What is the industry standard for letting a Blueprint change something in a different Blueprint?

Let’s say I have a tool that I can pick up. Only when that tool is picked up am I allowed to hit the nail.

In that situation you have three different blueprints; the player, the tool and the nail. If you’re using an Interface to trigger events in both the tool and the nail blueprints, at least the nail needs to somehow know whether the tool is being used on it or not.

What is the industry standard for doing something like that?

When they collide / overlap you can detect which things collided

What if you have something that doesn’t collide?

For example if you want a light in the ceiling to turn on when the tool hits the nail.

Tool hits nail sounds like a collision to me

Unfortunately there’s no industry standard. There’s probably dozens of solutions and all that work are somewhat legit. If you ask 5 people then you’d get 5 different answer about how to implement the hammer, the player and the nail.

See what Ulls posted, that’s a few murky examples but as much as you’ll ever get as an industry standard. So namely casting and event dispatchers. Unfortunately there’s no “globals” in UE4. Which means there’s no variable “HasHammerHitNail” that you can configure and access from every blueprint.

There’s some tricks if you really need some “Global” value - with limitations though.

The Level Blueprint can access everything and get references to (nearly) everything. The big drawback? It’s a one way street, so you can’t access the level blueprint from anywhere else.

A pretty nice trick for a “global” variable is the game mode. You can cast to the game mode from pretty much everywhere - so as long as you only have one game mode you can secretly use it as a stash for “global” variables and cast to it whenever needed.

In the end you’ll cast whenever possible as it’s pretty easy to do.
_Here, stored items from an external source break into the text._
/-- COMP_SELECT, COMP_DONE and COMP_REJECT. Without the bay, a matching slot or a DISCHARGING slot,
COMPARTMENT_UNKNOWN is raised and nothing else changes. COMP_SELECT makes the matching slot DISCHARGING
and the slot that was LOADED; COMP_DONE closes the DISCHARGING slot and COMP_REJECT the matching one;
after the close of a DISCHARGING slot the next LOADED one in order becomes DISCHARGING. -/
def Obligations.CompartmentsAreSelectedAndClosed : Prop :=
  ∀ (s : State) (e : TakenEntry) (bay tanker comp : Nat), Taken s e → bay < 8 →
    let ring := s.lin.ring bay
    let ended := fun (l : Lineage) (h : HoldUnit) (ps : List Payload) => ∃ t,
      exec e.val.row s = .next t ∧ OpResult s t e.tag l h ps []
    let unknown := fun (v : Option Nat) (x y : Nat) (cause : UnknownCause) =>
      let c := CondVals.compartmentUnknown
        { vessel := v, bay := bay, tanker := x, comp := y, farm := 0 } cause
      ended s.lin (s.raisedHold none c) (s.raisedRecs none c)
    let closes := fun (v k : Nat) (reason : SlotReason) (next : Option Nat) => ∃ l,
      ended l s.hold [s.compartmentRec v bay k reason] ∧ SlotClosed s.lin l v bay k next
    let nextLoaded := fun (k : Nat) => (slotsFrom (k + 1)).find?
      (fun j => j != k && (ring.slot j).tag == .loaded)
    (e.val = .compSelect bay tanker comp →
      (s.lin.bayVessel bay = none → unknown none tanker comp .noBay) ∧
      (∀ v, s.lin.bayVessel bay = some v →
        (ring.matching tanker comp = none → unknown (some v) tanker comp .noMatch) ∧
        (∀ k, ring.matching tanker comp = some k →
          ((ring.slot k).tag = .discharging → ended s.lin s.hold []) ∧
          ((ring.slot k).tag = .loaded → ∃ l, ended l s.hold [] ∧
            (∀ j, j < 6 → (l.ring bay).slot j =
              if j = k then { ring.slot j with tag := .discharging }
              else if ring.discharging = some j then { ring.slot j with tag := .loaded }
              else ring.slot j) ∧
            (l.ring bay).fill = ring.fill ∧ (l.ring bay).disch = k ∧
            l = s.lin.setRing bay (l.ring bay))))) ∧
    (e.val = .compDone bay →
      (s.lin.bayVessel bay = none → unknown none 0 0 .noBay) ∧
      (∀ v, s.lin.bayVessel bay = some v →
        (ring.discharging = none → unknown (some v) 0 0 .notDischarging) ∧
        (∀ k, ring.discharging = some k → closes v k .done (nextLoaded k)))) ∧
    (e.val = .compReject bay tanker comp →
      (s.lin.bayVessel bay = none → unknown none tanker comp .noBay) ∧
      (∀ v, s.lin.bayVessel bay = some v →
        (ring.matching tanker comp = none → unknown (some v) tanker comp .noMatch) ∧
        (∀ k, ring.matching tanker comp = some k →
          ((ring.slot k).tag = .discharging → closes v k .rejected (nextLoaded k)) ∧
          ((ring.slot k).tag = .loaded → closes v k .rejected none))))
You’ll make event dispatchers if you really need them.

And if you’re used to that you might get thoughts like “Does the hammer need to know that it has already hit the nail? Maybe not.”

In the end there are dozens - if not countless - possibilities to program your game. And the big secret? All that work are fine. Industry standard or not…

Thanks a lot for all the responses! This has cleared a lot of things up for me :slight_smile:

I’m quite new to this, coming from a 3D modelling/animation background and being quite paranoid about not creating “unclean” or messy games.

Many schools of thought on this situation, one that I like to follow myself is to create a Function or Interface that would allow the hammer to change the nail’s variables (or vice versa). Having the nail change its own variables, just taking in the information that it needs from the whatever is interacting with it, is a solid (in my opinion) way to go about changing something.

The nail is fed the information on what to change, how to change it, etc. Then the nail decides if it wants to allow the change or not.
The hammer tells the nail what to change, how to change it etc. The nail has to change or fail trying.